- _EXERCISE DETAILS_
Starting at the line that holds "0x2203 noUnit code" and stopping at the line that holds "let p := (p.noteAbort", restate the records below word for word, with both of those lines included.

- _PROVIDED DATA_

■ ■ ■

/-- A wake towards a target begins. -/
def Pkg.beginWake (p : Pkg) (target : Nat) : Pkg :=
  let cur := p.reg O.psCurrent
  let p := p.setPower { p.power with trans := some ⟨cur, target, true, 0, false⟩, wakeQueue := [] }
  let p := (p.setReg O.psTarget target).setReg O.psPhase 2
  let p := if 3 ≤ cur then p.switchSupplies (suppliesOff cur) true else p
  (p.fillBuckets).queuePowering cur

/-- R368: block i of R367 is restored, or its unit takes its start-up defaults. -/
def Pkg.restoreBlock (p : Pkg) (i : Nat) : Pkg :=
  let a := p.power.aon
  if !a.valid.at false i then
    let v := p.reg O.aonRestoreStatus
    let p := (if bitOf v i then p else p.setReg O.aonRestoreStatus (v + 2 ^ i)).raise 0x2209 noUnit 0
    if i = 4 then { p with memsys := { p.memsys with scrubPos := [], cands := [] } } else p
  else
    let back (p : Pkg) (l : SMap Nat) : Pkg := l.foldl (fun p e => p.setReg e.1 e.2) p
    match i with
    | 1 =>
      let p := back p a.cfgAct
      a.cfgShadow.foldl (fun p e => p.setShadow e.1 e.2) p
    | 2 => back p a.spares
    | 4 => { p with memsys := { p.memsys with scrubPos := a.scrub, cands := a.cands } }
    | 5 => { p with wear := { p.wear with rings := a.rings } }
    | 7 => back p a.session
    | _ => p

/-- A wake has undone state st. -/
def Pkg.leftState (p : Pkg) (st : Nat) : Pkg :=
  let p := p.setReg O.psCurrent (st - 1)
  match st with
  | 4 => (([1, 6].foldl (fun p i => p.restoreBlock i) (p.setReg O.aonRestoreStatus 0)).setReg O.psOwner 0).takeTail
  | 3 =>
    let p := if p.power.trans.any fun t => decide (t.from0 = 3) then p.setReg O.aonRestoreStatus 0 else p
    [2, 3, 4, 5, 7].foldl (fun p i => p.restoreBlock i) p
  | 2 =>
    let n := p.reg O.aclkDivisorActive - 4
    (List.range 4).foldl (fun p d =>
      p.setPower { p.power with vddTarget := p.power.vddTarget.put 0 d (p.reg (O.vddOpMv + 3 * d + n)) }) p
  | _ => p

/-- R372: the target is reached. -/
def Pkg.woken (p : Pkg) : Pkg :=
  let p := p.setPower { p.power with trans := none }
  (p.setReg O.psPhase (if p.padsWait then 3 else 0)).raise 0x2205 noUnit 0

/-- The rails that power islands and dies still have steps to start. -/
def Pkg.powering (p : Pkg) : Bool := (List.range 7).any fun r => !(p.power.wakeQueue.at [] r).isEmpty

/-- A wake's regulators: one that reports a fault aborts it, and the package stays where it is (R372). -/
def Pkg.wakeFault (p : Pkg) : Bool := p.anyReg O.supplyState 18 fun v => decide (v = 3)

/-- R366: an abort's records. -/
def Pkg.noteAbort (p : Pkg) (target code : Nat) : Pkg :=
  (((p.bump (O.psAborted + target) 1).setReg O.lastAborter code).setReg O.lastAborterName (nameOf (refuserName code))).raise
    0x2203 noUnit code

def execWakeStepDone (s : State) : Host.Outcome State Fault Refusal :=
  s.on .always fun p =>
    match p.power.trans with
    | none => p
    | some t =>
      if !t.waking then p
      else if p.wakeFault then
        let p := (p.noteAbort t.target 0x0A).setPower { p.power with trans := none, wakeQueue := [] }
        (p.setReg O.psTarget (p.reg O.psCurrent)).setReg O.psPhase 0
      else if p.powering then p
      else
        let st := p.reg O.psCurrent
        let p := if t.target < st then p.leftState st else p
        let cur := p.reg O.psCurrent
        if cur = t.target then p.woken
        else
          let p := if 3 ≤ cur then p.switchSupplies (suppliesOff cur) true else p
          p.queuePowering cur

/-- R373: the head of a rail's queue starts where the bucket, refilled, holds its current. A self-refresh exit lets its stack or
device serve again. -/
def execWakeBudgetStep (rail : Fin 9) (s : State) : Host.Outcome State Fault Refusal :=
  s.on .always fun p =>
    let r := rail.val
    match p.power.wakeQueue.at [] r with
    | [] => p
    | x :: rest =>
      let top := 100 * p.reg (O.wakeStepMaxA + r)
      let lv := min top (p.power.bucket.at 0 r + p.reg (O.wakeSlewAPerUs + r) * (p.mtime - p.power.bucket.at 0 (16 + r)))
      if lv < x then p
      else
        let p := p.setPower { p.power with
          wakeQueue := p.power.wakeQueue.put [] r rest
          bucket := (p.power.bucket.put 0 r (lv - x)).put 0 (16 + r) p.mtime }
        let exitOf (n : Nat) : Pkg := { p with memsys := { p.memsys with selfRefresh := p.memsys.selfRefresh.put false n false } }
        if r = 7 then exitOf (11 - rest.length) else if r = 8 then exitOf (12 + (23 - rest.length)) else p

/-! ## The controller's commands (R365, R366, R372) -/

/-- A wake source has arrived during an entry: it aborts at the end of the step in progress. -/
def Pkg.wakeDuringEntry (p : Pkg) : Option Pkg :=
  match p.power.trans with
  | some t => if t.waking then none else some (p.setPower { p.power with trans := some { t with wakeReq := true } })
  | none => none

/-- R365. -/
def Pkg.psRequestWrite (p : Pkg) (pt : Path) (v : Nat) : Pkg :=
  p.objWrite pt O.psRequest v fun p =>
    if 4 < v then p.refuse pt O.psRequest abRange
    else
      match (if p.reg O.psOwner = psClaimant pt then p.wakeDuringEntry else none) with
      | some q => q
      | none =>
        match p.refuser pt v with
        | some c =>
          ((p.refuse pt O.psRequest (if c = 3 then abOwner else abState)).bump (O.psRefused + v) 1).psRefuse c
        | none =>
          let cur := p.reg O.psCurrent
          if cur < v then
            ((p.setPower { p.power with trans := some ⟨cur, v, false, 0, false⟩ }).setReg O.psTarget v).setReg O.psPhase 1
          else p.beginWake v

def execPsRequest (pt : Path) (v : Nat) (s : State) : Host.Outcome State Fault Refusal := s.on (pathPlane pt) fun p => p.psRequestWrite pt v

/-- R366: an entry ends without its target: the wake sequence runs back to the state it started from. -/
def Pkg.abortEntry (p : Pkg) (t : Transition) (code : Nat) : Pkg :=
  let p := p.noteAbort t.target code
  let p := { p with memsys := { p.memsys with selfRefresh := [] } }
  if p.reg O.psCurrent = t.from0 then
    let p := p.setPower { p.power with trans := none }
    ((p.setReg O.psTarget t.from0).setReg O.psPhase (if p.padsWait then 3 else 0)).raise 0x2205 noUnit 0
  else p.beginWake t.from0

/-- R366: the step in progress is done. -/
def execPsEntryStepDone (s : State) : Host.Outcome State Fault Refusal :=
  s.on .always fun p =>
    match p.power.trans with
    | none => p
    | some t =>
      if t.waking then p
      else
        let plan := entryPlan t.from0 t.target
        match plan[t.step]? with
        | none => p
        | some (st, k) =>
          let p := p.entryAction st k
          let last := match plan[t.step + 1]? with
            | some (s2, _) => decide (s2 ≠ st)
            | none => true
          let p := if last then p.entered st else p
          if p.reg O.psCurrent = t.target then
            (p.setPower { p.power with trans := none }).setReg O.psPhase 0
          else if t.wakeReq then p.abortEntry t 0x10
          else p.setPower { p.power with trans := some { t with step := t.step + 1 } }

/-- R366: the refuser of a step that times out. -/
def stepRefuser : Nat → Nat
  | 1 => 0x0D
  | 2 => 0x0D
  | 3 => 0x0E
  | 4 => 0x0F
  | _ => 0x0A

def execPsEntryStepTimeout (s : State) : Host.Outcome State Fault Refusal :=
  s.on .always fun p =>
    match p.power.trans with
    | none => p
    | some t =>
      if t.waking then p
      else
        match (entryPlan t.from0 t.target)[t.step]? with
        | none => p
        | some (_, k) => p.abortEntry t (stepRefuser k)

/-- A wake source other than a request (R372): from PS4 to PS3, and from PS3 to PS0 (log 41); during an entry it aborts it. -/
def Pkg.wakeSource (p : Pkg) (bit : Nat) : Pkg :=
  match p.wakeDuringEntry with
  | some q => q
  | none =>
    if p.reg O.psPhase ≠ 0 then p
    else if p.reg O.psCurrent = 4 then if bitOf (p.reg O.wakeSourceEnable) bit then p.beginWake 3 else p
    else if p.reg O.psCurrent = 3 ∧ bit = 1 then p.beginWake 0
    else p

■ ■ ■

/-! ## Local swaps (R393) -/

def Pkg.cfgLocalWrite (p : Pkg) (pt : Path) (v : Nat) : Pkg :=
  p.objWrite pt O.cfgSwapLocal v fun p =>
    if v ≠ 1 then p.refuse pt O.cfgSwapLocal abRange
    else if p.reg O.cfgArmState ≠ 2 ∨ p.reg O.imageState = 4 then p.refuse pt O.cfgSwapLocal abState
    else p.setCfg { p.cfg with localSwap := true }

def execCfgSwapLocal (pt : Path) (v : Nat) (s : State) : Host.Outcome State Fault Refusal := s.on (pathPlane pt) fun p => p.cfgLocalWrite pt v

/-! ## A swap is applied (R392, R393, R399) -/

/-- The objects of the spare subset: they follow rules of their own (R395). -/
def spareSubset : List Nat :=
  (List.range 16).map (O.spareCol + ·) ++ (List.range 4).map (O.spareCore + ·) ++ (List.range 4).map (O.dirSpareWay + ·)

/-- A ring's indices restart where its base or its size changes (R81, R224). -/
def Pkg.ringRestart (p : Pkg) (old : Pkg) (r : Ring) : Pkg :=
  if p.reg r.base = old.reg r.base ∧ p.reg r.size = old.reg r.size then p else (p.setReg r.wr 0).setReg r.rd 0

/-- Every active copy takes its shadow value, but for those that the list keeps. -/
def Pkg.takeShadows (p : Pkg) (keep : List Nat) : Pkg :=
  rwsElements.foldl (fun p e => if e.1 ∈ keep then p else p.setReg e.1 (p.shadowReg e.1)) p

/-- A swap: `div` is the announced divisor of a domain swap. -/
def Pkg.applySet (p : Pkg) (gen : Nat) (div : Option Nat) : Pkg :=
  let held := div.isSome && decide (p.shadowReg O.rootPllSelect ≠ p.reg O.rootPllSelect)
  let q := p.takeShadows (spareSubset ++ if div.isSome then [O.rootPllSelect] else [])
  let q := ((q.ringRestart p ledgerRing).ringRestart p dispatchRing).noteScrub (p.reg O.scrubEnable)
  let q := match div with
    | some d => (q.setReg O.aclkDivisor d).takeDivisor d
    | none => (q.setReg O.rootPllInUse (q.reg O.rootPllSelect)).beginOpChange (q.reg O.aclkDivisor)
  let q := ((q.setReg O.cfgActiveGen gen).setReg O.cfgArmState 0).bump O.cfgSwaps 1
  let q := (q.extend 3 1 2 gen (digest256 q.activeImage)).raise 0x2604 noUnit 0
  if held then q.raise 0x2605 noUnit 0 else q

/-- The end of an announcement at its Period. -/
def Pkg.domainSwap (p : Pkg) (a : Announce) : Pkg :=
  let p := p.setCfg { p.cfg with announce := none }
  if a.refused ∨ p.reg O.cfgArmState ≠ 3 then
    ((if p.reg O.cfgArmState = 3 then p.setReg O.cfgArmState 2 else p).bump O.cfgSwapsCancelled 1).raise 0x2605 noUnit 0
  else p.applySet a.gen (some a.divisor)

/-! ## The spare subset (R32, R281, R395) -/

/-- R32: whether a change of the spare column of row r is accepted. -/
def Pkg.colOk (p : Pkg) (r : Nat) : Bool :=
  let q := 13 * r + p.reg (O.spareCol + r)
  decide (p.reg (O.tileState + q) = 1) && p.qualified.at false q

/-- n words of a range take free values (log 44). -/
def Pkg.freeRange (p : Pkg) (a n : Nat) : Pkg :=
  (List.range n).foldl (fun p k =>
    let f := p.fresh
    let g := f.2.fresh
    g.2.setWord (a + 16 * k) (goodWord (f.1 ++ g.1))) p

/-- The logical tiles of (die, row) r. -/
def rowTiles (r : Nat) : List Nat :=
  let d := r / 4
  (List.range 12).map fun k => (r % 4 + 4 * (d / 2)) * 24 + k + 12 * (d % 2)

■ ■ ■

- _FINISHED TASK_
    0x2203 noUnit code

def execWakeStepDone (s : State) : Host.Outcome State Fault Refusal :=
  s.on .always fun p =>
    match p.power.trans with
    | none => p
    | some t =>
      if !t.waking then p
      else if p.wakeFault then
        let p := (p.noteAbort t.target 0x0A).setPower { p.power with trans := none, wakeQueue := [] }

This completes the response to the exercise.